= Ciarraige Airtig =

The Ciarraige Airtech were a population-group found in medieval Ireland.

==Origins==

The Ciarraige Airtech were one of three branches of the Ciarraige located close to each other in central Connacht. They were the Ciarraige Aí, Ciarraige Airtig and Ciarraighe Locha na nÁirne, along the east County Mayo/west-central County Roscommon area. They were thought to have once formed a single over-kingdom which was broken up by the rise of the Uí Briúin in the 8th and 9th centuries.

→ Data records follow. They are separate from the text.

/-- Settles O54: five properties are facts about floors, cosines, sines and powers of real numbers; `finite_closed`
holds because no real number is non-finite, so no operation of a run loses its mark. -/
theorem referenceHasNamedProperties : Obligations.ReferenceHasNamedProperties :=
  ⟨wrap1Range, cosRange, sinRange, exp2Pos, zeroMul, fun _ hP => finiteClosed_of_isFinite fun _ => by rw [hP]; rfl⟩

end Sys2Proof.Reference
end

section
/-! SUPPORT. What a block keeps from one command to the next: the registers INIT derives and the opened Lead gate. -/

namespace Sys2Proof.Machine

/-- Settles O8: MODE and CAUSE are shown by the encodings of R28 and R171 and by nothing else. -/
theorem modeAndCauseValues : Obligations.ModeAndCauseValues :=
  ⟨rfl, rfl, rfl, rfl, rfl, rfl, rfl, rfl, rfl, rfl, fun _ => ⟨rfl, rfl⟩⟩

variable {ν : Type} {P : Params ν} {b b' : Block ν}

/-- From `b` to `b'` the registers INIT derives (10_state.md R24 to R27) stand, and an open Lead gate stays open
(R35). -/
structure Block.Keeps (b b' : Block ν) : Prop where
  rate : b'.RATE = b.RATE
  period : b'.T = b.T
  spq : b'.SPQ = b.SPQ
  dtime : b'.DTIME = b.DTIME
  gate : b.L_GATE = true → b'.L_GATE = true

theorem Block.Keeps.refl (b : Block ν) : b.Keeps b := ⟨rfl, rfl, rfl, rfl, id⟩

/-- Taking a fault writes MODE and CAUSE alone (60_exceptions.md R172). -/
theorem Block.Keeps.raiseFault (c : Cause) (h : b.Keeps b') : b.Keeps (raiseFault c b') :=
  ⟨h.rate, h.period, h.spq, h.dtime, h.gate⟩

/-- LEAD never clears the gate: its sequencer does not, and its voice does not write it. -/
theorem lead_keeps_gate {x : ν} (h : lead P b = .ok (b', x)) (hg : b.L_GATE = true) : b'.L_GATE = true := by
  obtain ⟨b1, e, hs, rfl, -⟩ := lead_cases h
  obtain ⟨-, hkeep⟩ := seql_gate hs
  exact hkeep hg

/-- The schedule never clears the gate: of its three slots only LEAD writes it. -/
theorem schedule_keeps_gate [DecidableEq ν] {out : ν} (h : schedule P b = .ok (b', out)) (hg : b.L_GATE = true) :
    b'.L_GATE = true := by
  obtain ⟨b1, xb, b2, xl, xd, hb, hl, hd, -⟩ := schedule_cases h
  obtain ⟨-, -, -, rfl⟩ := dly_cases hd
  have hbass : b1.L_GATE = b.L_GATE := by rw [bass_frame hb]
  have hlead : b2.L_GATE = true := lead_keeps_gate hl (hbass.trans hg)
  exact hlead

theorem schedule_keeps [DecidableEq ν] {out : ν} (h : schedule P b = .ok (b', out)) : b.Keeps b' := by
  obtain ⟨hrate, hperiod, hspq, hdtime, -⟩ := schedule_control h
  exact ⟨hrate, hperiod, hspq, hdtime, schedule_keeps_gate h⟩

theorem tick_keeps [DecidableEq ν] {out : Option ν} (h : tick P b = .ok (b', out)) : b.Keeps b' := by
  rcases tick_cases h with ⟨-, rfl, -⟩ | ⟨-, rfl, -⟩ | ⟨-, b1, x, hs, ⟨-, rfl, -⟩ | ⟨-, rfl, -⟩⟩
  · exact (Block.Keeps.refl b).raiseFault .tickUnconf
  · exact .refl _
  · exact schedule_keeps hs
  · exact (schedule_keeps hs).raiseFault .nonfinite

/-- An INIT that does not configure the block is refused in FAILED or takes a fault (46_mixer_and_commands.md R153). -/
theorem init_running_or_keeps (P : Params ν) (V : FreeValues ν) (rate : ν) (b : Block ν) :
    (init P V rate b).MODE = .running ∨ b.Keeps (init P V rate b) := by
  rcases init_cases P V rate b with ⟨-, h⟩ | ⟨-, -, h⟩ | ⟨-, -, h⟩ <;> rw [h]
  · exact .inr (.refl b)
  · exact .inl rfl
  · exact .inr ((Block.Keeps.refl b).raiseFault _)

/-- A step is RESET, a successful INIT, or keeps the derived registers and the open gate. -/
theorem step_keeps {s u : State} {t : Transaction NumCode} {rest : List (Transaction NumCode)}
    (hp : s.pending = t :: rest) (h : step s = .next u) :
    t.cmd = 0x01 ∨ (t.cmd = 0x02 ∧ u.block.MODE = .running) ∨ s.block.Keeps u.block := by
  rcases step_cases hp h with ⟨-, rfl⟩ | ⟨hreset, -⟩ | ⟨hinit, rfl⟩ | ⟨-, b, out, ht, rfl⟩ | ⟨-, -, -, -, rfl⟩
  · exact .inr (.inr (.refl s.block))
  · exact .inl hreset
  · exact .inr ((init_running_or_keeps params free t.rate s.block).imp_left fun hrun => ⟨hinit, hrun⟩)
  · exact .inr (.inr (tick_keeps ht))
  · exact .inr (.inr ((Block.Keeps.refl s.block).raiseFault .illCmd))

/-- Settles O13: a step that is neither RESET nor a successful INIT keeps the block's derived registers. -/
theorem derivedRegistersWrittenByInit : Obligations.DerivedRegistersWrittenByInit := by
  intro s u t rest hp h hreset hinit
  rcases step_keeps hp h with hcmd | ⟨hcmd, hrun⟩ | hk
  · exact absurd hcmd hreset
  · exact absurd hrun (hinit.resolve_left (not_not_intro hcmd))
  · exact ⟨hk.rate, hk.period, hk.spq, hk.dtime⟩

/-- Settles O14: a step that is neither RESET nor a successful INIT keeps an open gate open. -/
theorem gateIsNeverCleared : Obligations.GateIsNeverCleared := by
  intro s u t rest hp h hopen hclosed
  rcases step_keeps hp h with hreset | hinit | hk
  · exact .inl hreset
  · exact .inr hinit
  · exact absurd ((hk.gate hopen).symm.trans hclosed) Bool.noConfusion

end Sys2Proof.Machine
end

section
/-! SUPPORT. The bounded-index invariant of 20_memory.md R51 along the machine: power-on meets it, every command answers
and keeps it. -/

namespace Sys2Proof.Machine

/-- At power-on every index is 0 and the buffer lists no cell. -/
theorem powerOn_inRange {ν : Type} [DecidableEq ν] {P : Params ν} (F : NumFmt ν) (hP : P.wfSizes = true) :
    (powerOn F).InRange P := by
  obtain ⟨-, ⟨hcap, hlead, hbass, -, hpitch, hroot⟩, -, -⟩ := (wfSizes_iff P).mp hP
  exact ⟨Nat.one_pos, hcap, Nat.one_pos, hlead, hpitch, Nat.one_pos, hbass, hroot, hcap, rfl, rfl⟩

/-- INIT keeps the invariant: it leaves the block alone, takes a fault, or configures the block afresh
(46_mixer_and_commands.md R153). -/
theorem init_inRange {ν : Type} [DecidableEq ν] {P : Params ν} {b : Block ν} (V : FreeValues ν) (rate : ν)
    (hP : P.wfSizes = true) (hi : b.InRange P) : (init P V rate b).InRange P := by
  rcases init_cases P V rate b with ⟨-, h⟩ | ⟨-, hc, h⟩ | ⟨-, -, h⟩ <;> rw [h]
  · exact hi
  · exact configured_inRange P V rate b hP hc
  · exact raiseFault_inRange _ hi

theorem execTick_of_ok {s : State} {b : Block NumCode} {out : Option NumCode} (h : tick params s.block = .ok (b, out)) :
    execTick s = .next (s.complete b out) := by
  simp only [execTick, h]

theorem illegalCommand_inRange {s : State} (hi : s.InRange) : s.illegalCommand.InRange :=
  raiseFault_inRange _ hi

/-- Every identifier answers a next state under the invariant and keeps it. -/
theorem exec_completes (i : Instr) {s : State} (hi : s.InRange) : ∃ t, exec i s = .next t ∧ t.InRange := by
  cases i with
  | nop => exact ⟨_, rfl, hi⟩
  | reset => exact ⟨_, rfl, resetBlock_inRange params free s.freeIndex s.block params_wfSizes⟩
  | init => exact ⟨_, rfl, init_inRange free s.rateOperand params_wfSizes hi⟩
  | tick =>
    obtain ⟨b, out, ht, hb⟩ := tick_completes params_wfSizes hi
    exact ⟨_, execTick_of_ok ht, hb⟩
  | wrap1 | clamp | pdsaw | pwm | tri | smooth | phadv | note2f | phinc | seql | seqb | envl | envb | lead | bass | dly
  | mix => exact ⟨_, rfl, illegalCommand_inRange hi⟩
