-- ==== Sys2Proof/Word.lean ====
section
/-! DEFINITION. Bytes, register words, seven-bit checksums and parameter names (00_scope R8, 10_state R39). -/

namespace Sys2Proof

/-- A byte, an integer 0..255 (00_scope R8). -/
abbrev Byte := BitVec 8

/-- A register word, 32 bits (00_scope R8, 10_state R24). -/
abbrev Word := BitVec 32

/-- A seven-bit checksum value (42_checksum R142). -/
abbrev Ck := BitVec 7

/-- A parameter name: a non-empty list of Unicode scalar values (10_state R39), held as its first scalar
value and the rest, so that no name is empty. Lean's `Char` is a Unicode scalar value. -/
structure Name where
  first : Char
  rest  : List Char
  deriving DecidableEq, Repr

end Sys2Proof
end

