-- ==== Sys2Proof/Config.lean ====
section
/-! DEFINITION. The configuration record of one SXC (00_scope R5) and the schema entries it holds (10_state R40, R41).
Every field is an OPEN parameter of the spec; no value is fixed here. -/

namespace Sys2Proof

/-- P6 PACK_SCHEME. -/
inductive PackScheme
  | flag7
  | nibble
  deriving DecidableEq, Repr

/-- P7 FLAG_BIT_ORDER, used when PACK_SCHEME = FLAG7. -/
inductive FlagBitOrder
  | lsbFirst
  | msbFirst
  deriving DecidableEq, Repr

/-- P8 NIBBLE_ORDER, used when PACK_SCHEME = NIBBLE. -/
inductive NibbleOrder
  | highFirst
  | lowFirst
  deriving DecidableEq, Repr

/-- P10 CK_ALGO. -/
inductive CkAlgo
  | sumNeg7
  | sum7
  | xor7
  deriving DecidableEq, Repr

/-- P11 CK_DOMAIN. -/
inductive CkDomain
  | packed
  | unpacked
  deriving DecidableEq, Repr

/-- P14 RESERVED_POLICY. -/
inductive ReservedPolicy
  | check
  | ignore
  deriving DecidableEq, Repr

/-- The kind of a schema entry (10_state R40). -/
inductive EntryKind
  | scalar
  | array
  | reserved
  deriving DecidableEq, Repr

/-- The constraint of a schema entry (10_state R41). Bounds and members are naturals, which carries the
`0 <=` half of 10_state R42 condition 3. -/
inductive Constraint
  | range (lo hi : Nat)
  | enum (members : List Nat)
  | none
  deriving DecidableEq, Repr

/-- A schema entry (10_state R40): `off` is a bit offset into UNP, `width` the bits of one value, `count`
the number of values. -/
structure Entry where
  name  : Option Name
  kind  : EntryKind
  off   : Nat
  width : Nat
  count : Nat
  cons  : Constraint
  deriving DecidableEq, Repr

/-- The configuration record `cfg`, P1 to P15 (00_scope R5). P16 is the constant `fieldWidthMax`. -/
structure Config where
  startByte      : Byte
  endByte        : Byte
  mfrId          : List Byte
  devId          : List Byte
  modelId        : List Byte
  packScheme     : PackScheme
  flagBitOrder   : FlagBitOrder
  nibbleOrder    : NibbleOrder
  nGroups        : Nat
  ckAlgo         : CkAlgo
  ckDomain       : CkDomain
  ckLo           : Nat
  ckHi           : Nat
  schema         : List Entry
  reservedPolicy : ReservedPolicy
  bufMax         : Nat
  deriving DecidableEq, Repr

end Sys2Proof
end

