-- ==== Sys2Proof/WellFormed.lean ====
section
/-! DEFINITION. Well-formedness of the schema (10_state R42), of a configuration (00_scope R7) and of an instruction.
The separate checks stand in Machine/Params.lean. -/

namespace Sys2Proof

/-- 10_state R42: the schema `es` is well formed for a stream of `span` bits. -/
def schemaWellFormed (span : Nat) (es : List Entry) : Bool :=
  es.all Entry.sizeOk && es.all Entry.nameOk && namesDistinct (schemaNames es) && es.all Entry.consOk
    && tilesFrom span 0 es && schemaLengthOk es

/-- 00_scope R7 with the legal values of 00_scope R5: a configuration an SXC may be built with. -/
def Config.wellFormed (c : Config) : Bool :=
  c.mfrIdOk && c.bytesOk && c.groupsOk && c.regionOk && c.bufMaxOk && schemaWellFormed c.spanBits c.schema

/-- A configuration an SXC may be built with, as a proposition. -/
abbrev Config.WF (c : Config) : Prop := c.wellFormed = true

/-- Every command is well formed: it has no operand that could be out of range (30_encoding R74). -/
def Instr.wellFormed : Instr → Bool
  | .frameParse => true
  | .frameBuild => true
  | .unpack => true
  | .pack => true
  | .ckCompute => true
  | .ckVerify => true
  | .ckAppend => true
  | .fieldDecode => true
  | .fieldEncode => true
  | .decode => true
  | .encode => true

end Sys2Proof
end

In 2000, Nollaig Ó Muraíle wrote of them as follows (p.168):

"The most obscure of the (supposed) three branches of Ciarraige Connacht were those of Airtech who are mentioned in the Patrician documents, in the Lebor Gabála Érenn, in the saints' genealogies, and, for the last time, in the early-fourteenth-century annals. Their territory - variously referred to as Crích Airtig and Mag nAirtig - was centred on the parish of Tibohine, baony of Frenchpark (around the present village of Loughglynn), but covered parts of adjacent parishes (including Castlemmore, Kilcolman and Kilnamanagh) in north-west roscommon. Overall, their impact on Connacht history must be adjudged very slight."

==Annalistic references==

- 1315 - "As for Maelruanaid Mac Diarmata, when he heard that Diarmait Gall had established himself in the seat of dignity of his own family and on the Rock of Loch Key, and that he had been sent to be made king at Cruachan, and when his own cows had been slaughtered in Glenn Fathraim, he marched with his household troops and retainers to the Callow of the Rock and, turning his back to the Shannon, he plundered from that river to Cara, where the eraghts of the Three Ciarraige were assembled with their flocks and herds, namely the Western Ciarraige, the Ciarraige of Mag nAi and the Ciarraige of Airtech; and it is not likely that there was made in that age a fiercer or a more booty-getting attack than this raid." (Annals of Connacht)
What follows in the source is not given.